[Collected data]

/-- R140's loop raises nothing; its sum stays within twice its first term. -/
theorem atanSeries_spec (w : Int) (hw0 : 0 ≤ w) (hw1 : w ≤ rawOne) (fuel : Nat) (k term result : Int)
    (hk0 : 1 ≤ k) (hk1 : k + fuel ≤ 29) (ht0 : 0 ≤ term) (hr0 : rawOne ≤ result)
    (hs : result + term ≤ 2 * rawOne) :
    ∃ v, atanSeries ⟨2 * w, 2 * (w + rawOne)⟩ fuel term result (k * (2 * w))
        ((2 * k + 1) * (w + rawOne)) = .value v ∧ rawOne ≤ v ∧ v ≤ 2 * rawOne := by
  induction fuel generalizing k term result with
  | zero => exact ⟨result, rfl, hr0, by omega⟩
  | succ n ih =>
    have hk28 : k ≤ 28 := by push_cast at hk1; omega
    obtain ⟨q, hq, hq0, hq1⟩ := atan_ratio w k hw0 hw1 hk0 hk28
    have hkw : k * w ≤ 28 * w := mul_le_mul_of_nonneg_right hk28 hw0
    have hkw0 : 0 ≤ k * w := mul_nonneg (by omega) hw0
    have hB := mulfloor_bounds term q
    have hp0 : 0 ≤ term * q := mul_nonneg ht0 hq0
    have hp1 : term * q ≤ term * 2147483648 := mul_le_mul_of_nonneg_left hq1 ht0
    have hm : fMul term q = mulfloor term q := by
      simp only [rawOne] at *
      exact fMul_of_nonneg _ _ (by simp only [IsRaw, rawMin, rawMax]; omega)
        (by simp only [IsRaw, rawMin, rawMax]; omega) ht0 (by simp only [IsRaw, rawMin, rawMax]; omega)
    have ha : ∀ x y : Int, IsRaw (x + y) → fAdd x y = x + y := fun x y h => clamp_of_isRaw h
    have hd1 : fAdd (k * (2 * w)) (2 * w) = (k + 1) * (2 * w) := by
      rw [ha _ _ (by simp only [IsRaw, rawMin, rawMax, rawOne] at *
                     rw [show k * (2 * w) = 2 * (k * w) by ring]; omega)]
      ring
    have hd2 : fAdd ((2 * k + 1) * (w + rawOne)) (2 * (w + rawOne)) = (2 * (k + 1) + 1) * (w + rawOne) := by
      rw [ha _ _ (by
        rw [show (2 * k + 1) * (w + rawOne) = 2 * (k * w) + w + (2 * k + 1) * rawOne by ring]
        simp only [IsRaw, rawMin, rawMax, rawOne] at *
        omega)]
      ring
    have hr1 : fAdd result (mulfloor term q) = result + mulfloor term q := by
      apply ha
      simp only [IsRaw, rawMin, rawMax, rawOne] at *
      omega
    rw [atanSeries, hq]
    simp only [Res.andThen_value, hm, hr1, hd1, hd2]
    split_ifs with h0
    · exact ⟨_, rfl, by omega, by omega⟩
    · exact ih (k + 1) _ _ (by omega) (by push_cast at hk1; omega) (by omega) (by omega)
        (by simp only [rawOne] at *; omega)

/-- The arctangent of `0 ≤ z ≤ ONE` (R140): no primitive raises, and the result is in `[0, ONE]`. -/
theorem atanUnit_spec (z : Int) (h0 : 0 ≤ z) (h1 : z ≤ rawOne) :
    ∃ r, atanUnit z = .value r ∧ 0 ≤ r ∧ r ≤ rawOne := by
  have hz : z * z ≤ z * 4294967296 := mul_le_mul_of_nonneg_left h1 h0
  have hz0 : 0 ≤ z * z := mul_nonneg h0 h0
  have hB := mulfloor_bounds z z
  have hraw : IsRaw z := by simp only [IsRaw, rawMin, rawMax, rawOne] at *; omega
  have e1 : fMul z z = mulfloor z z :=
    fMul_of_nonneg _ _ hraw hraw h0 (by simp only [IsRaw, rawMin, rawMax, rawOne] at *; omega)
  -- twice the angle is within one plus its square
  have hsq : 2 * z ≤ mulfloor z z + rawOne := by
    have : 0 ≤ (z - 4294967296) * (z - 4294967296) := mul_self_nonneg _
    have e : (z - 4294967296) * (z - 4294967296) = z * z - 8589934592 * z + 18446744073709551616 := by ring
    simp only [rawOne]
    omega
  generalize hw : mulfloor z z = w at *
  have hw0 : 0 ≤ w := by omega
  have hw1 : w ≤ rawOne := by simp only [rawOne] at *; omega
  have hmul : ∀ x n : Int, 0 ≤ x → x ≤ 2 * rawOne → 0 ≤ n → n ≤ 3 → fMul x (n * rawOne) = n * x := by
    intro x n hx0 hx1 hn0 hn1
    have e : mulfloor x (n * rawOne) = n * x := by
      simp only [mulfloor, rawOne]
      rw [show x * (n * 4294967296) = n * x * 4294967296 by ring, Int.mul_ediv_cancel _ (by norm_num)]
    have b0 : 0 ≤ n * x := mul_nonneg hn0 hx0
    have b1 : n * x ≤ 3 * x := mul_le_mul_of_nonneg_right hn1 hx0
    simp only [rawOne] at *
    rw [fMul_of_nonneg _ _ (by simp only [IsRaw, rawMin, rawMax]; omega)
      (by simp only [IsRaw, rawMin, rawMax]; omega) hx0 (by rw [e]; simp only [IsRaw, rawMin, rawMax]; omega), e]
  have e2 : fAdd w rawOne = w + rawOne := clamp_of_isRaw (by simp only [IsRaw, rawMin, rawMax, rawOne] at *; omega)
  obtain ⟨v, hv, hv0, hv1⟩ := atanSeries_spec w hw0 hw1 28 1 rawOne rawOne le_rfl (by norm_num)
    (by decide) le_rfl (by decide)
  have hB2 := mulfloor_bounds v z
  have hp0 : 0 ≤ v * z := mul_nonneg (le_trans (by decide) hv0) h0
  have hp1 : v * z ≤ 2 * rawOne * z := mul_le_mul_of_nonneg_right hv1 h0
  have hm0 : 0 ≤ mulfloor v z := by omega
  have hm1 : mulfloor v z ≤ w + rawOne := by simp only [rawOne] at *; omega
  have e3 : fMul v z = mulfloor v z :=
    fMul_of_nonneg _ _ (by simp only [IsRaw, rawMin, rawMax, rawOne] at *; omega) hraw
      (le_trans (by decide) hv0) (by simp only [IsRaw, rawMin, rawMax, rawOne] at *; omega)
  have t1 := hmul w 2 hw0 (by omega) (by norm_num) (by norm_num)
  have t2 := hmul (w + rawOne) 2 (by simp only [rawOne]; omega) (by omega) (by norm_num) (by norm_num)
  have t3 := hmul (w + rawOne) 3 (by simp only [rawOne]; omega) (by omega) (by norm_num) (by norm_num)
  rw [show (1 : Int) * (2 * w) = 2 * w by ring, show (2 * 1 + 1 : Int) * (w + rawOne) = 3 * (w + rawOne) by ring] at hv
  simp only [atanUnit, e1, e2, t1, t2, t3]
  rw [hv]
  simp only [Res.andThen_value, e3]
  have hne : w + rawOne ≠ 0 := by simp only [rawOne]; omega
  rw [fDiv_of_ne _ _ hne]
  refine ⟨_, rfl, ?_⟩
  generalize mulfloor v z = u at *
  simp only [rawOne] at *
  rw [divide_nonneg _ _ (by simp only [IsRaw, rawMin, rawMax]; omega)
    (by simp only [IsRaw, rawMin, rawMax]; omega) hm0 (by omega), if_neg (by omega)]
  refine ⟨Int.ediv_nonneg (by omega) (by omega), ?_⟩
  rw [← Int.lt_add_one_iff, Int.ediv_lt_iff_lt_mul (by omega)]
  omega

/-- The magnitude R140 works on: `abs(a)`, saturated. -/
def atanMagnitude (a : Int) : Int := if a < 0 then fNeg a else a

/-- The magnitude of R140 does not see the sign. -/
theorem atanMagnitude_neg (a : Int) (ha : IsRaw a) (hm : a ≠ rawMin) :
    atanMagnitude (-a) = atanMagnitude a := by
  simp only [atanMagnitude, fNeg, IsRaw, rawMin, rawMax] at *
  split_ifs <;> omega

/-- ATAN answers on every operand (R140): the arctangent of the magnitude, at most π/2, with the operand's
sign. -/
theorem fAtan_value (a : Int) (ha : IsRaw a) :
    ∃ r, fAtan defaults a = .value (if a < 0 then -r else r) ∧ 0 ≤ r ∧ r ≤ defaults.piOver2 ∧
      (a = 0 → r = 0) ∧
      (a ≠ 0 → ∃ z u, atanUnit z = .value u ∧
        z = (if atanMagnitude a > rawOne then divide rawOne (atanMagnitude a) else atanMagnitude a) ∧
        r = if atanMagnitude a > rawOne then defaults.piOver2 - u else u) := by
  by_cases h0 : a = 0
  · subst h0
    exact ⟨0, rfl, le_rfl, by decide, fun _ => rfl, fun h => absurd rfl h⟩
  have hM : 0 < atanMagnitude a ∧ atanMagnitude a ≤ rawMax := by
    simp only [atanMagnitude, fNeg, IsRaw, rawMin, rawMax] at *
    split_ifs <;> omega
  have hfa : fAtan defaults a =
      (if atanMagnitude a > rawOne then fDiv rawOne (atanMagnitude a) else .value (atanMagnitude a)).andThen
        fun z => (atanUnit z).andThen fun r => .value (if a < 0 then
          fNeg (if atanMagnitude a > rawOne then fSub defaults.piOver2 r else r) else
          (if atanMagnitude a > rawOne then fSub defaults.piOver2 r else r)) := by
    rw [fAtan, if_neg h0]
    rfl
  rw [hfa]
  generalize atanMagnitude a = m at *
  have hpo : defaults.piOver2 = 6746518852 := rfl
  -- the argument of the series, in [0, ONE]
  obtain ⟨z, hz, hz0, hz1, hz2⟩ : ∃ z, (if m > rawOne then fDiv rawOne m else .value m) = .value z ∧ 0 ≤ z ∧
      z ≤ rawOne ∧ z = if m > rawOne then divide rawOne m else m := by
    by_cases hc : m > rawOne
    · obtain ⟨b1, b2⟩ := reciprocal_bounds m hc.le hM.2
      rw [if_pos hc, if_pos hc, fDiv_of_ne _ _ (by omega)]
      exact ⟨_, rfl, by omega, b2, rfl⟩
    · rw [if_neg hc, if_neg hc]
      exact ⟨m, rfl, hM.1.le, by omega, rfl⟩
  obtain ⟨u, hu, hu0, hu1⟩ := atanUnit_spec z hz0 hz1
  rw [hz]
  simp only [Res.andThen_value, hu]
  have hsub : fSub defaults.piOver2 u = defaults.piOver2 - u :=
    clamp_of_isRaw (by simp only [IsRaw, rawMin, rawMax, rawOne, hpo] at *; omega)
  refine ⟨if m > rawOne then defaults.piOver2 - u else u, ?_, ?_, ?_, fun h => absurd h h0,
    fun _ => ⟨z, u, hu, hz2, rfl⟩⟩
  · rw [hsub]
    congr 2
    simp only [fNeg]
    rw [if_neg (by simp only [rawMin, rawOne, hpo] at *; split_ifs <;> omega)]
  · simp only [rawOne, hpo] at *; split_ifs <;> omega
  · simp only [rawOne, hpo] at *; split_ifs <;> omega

...

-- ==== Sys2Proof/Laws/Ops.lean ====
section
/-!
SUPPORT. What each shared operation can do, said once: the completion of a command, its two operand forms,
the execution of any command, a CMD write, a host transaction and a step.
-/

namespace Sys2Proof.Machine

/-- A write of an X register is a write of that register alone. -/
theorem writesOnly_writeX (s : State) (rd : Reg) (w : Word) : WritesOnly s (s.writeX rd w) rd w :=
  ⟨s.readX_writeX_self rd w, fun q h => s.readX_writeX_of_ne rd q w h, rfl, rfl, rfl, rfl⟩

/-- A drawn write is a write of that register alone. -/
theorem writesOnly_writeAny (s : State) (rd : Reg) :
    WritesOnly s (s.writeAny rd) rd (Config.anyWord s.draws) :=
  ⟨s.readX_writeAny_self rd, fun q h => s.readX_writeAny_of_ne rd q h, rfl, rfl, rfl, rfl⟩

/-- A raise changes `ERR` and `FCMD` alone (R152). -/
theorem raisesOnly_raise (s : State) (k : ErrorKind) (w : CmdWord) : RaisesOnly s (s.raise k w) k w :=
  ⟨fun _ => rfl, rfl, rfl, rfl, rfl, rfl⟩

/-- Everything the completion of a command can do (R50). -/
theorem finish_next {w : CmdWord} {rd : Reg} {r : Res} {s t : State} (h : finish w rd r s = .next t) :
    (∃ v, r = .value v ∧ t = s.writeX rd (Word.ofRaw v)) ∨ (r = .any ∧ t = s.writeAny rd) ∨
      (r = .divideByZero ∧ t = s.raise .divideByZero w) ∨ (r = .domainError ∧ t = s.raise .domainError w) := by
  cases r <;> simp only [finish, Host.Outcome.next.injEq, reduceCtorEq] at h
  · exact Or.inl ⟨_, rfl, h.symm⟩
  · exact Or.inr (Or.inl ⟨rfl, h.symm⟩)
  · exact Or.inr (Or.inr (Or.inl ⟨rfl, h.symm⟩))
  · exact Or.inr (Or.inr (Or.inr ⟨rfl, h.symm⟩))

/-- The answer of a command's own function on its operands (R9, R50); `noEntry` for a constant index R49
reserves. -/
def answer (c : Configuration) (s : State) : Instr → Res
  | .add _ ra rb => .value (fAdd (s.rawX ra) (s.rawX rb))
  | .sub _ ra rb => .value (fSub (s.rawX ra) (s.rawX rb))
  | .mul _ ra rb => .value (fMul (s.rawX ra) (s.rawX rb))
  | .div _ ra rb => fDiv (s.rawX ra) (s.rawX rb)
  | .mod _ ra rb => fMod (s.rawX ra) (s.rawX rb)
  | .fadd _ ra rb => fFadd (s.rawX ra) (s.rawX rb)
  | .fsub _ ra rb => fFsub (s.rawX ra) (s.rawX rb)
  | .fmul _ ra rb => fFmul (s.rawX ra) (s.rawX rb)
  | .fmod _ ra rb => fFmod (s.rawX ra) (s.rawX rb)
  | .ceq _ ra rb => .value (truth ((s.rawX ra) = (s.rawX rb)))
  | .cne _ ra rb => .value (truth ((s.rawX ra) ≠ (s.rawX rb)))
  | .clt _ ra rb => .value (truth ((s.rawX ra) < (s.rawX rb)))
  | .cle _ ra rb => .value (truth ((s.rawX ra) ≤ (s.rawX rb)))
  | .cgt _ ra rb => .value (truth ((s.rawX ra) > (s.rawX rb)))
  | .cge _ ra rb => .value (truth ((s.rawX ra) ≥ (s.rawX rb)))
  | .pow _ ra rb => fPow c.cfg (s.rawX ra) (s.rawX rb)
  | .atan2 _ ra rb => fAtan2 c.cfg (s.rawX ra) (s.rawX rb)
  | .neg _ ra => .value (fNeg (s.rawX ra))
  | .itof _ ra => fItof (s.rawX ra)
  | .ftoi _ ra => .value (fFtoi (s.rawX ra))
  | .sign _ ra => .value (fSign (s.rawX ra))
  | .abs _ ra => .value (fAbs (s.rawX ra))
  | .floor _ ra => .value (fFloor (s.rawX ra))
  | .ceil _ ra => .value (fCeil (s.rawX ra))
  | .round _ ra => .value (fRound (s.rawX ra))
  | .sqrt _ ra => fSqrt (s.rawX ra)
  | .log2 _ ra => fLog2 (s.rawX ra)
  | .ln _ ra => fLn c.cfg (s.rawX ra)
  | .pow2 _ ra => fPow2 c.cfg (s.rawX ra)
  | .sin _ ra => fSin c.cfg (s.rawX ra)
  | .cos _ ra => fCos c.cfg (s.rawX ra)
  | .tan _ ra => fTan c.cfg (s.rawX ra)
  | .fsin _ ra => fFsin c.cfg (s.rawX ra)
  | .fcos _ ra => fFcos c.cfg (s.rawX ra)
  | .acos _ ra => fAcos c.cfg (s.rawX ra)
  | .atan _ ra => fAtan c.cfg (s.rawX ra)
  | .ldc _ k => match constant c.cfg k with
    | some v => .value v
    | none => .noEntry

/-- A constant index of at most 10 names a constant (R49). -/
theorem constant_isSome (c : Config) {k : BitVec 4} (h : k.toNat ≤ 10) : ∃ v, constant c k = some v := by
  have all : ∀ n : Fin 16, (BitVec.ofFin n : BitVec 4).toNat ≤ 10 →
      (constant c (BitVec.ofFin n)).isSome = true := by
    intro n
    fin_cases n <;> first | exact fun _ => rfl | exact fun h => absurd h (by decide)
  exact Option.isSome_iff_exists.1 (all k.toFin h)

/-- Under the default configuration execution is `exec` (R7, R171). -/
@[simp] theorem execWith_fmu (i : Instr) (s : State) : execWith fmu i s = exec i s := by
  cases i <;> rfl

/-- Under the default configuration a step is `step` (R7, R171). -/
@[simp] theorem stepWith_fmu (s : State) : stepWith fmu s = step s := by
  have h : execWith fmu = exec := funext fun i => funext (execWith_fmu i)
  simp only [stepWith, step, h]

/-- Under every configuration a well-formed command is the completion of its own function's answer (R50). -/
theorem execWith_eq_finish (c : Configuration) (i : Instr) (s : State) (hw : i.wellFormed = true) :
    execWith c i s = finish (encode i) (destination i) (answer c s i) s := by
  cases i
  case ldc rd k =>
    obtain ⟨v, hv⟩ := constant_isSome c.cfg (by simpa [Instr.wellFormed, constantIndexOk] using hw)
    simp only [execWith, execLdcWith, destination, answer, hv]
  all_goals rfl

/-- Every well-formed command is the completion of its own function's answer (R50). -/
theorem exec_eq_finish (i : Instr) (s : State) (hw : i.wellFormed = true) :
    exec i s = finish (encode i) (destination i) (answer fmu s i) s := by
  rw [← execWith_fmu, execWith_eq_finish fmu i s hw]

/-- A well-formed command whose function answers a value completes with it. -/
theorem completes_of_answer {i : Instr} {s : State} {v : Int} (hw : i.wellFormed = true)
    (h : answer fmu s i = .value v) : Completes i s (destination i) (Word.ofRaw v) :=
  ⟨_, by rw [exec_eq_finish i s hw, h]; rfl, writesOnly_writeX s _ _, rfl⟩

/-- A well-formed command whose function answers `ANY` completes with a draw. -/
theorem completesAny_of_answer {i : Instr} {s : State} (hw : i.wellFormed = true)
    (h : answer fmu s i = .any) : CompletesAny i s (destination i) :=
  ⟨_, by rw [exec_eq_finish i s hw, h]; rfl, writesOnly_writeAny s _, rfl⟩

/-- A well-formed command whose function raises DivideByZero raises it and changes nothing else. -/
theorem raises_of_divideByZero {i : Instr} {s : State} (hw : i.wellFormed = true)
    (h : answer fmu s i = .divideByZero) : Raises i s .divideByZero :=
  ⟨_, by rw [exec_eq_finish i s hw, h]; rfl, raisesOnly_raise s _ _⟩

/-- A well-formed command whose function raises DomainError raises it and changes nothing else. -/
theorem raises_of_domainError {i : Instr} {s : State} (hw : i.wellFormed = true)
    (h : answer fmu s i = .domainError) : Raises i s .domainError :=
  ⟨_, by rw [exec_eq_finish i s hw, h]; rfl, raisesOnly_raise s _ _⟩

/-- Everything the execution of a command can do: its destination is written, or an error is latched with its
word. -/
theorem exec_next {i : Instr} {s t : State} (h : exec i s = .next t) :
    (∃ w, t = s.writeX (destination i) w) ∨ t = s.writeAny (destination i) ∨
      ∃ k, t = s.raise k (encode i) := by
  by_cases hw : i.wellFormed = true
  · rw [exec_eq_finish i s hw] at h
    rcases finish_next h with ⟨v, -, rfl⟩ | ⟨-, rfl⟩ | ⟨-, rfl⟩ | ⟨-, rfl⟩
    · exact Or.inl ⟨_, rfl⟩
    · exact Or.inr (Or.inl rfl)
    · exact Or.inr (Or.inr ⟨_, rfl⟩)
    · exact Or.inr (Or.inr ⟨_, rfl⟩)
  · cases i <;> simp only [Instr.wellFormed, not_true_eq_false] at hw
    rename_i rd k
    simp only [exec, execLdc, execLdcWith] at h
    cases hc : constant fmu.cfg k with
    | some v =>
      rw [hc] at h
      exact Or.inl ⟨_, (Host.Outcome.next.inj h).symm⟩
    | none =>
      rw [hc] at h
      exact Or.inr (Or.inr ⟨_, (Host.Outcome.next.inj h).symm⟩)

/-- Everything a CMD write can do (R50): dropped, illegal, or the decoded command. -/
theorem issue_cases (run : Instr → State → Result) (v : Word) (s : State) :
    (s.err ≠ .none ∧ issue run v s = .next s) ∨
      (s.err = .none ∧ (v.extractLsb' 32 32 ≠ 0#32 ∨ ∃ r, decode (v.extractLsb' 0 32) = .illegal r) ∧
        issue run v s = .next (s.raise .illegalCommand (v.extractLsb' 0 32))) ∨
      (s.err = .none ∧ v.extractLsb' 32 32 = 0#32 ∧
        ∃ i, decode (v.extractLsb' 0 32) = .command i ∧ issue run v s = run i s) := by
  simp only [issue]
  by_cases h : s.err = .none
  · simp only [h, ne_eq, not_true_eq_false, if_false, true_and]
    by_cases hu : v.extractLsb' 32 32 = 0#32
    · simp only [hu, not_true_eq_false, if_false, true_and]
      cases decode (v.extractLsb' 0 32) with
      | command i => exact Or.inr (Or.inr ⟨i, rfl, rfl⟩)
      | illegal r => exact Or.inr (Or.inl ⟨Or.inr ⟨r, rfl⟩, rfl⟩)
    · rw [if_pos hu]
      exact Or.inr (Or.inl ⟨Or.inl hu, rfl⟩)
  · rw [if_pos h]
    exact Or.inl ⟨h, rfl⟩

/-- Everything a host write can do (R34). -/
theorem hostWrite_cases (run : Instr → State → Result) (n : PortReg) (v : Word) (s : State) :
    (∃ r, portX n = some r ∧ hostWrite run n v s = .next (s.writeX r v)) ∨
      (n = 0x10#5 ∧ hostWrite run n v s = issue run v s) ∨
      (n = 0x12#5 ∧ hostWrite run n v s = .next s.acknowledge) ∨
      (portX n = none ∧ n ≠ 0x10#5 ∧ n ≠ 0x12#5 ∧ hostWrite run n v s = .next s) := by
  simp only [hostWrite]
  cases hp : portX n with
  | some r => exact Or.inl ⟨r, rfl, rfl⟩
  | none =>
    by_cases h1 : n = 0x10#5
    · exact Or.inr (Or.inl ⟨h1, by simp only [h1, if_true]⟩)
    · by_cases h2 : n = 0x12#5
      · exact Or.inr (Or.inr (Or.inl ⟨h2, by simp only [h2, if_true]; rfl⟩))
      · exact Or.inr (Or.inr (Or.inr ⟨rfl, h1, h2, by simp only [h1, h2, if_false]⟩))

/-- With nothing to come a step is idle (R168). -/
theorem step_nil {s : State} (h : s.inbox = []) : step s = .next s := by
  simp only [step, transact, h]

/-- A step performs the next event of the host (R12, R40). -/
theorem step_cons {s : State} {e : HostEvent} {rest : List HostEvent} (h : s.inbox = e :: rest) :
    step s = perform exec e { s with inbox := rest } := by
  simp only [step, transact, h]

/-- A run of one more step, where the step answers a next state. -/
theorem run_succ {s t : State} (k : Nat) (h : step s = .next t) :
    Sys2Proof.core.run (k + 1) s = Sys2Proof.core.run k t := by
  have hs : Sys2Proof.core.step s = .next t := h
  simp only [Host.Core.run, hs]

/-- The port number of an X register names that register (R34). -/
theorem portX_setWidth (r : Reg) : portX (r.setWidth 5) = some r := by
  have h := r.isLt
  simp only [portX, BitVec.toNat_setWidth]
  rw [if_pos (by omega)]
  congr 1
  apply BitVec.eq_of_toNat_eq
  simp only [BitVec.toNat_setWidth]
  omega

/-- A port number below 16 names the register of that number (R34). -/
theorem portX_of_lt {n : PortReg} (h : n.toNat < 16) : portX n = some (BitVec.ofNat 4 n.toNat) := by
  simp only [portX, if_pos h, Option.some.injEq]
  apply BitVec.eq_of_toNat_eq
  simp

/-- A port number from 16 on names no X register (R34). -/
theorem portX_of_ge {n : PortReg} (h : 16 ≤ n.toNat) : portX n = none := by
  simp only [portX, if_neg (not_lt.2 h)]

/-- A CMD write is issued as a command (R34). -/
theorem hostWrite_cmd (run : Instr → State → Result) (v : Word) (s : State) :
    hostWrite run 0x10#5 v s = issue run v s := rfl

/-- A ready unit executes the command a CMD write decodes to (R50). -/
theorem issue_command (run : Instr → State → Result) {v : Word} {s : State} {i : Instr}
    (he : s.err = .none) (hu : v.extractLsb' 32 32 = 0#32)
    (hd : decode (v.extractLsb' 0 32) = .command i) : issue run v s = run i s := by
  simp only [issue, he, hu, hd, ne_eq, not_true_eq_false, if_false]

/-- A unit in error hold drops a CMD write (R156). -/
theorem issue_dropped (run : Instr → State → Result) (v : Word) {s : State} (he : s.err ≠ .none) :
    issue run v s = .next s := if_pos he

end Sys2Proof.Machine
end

## [PROBLEM DETAILS]
Give back exactly the lines above starting at the line where "hostWrite run 0x10#5" appears and ending at the line where "write (R156). -/" appears, both included, with no other lines.

## [RESPONSE TO THIS TASK]
    hostWrite run 0x10#5 v s = issue run v s := rfl

/-- A ready unit executes the command a CMD write decodes to (R50). -/
theorem issue_command (run : Instr → State → Result) {v : Word} {s : State} {i : Instr}
    (he : s.err = .none) (hu : v.extractLsb' 32 32 = 0#32)
    (hd : decode (v.extractLsb' 0 32) = .command i) : issue run v s = run i s := by
  simp only [issue, he, hu, hd, ne_eq, not_true_eq_false, if_false]

/-- A unit in error hold drops a CMD write (R156). -/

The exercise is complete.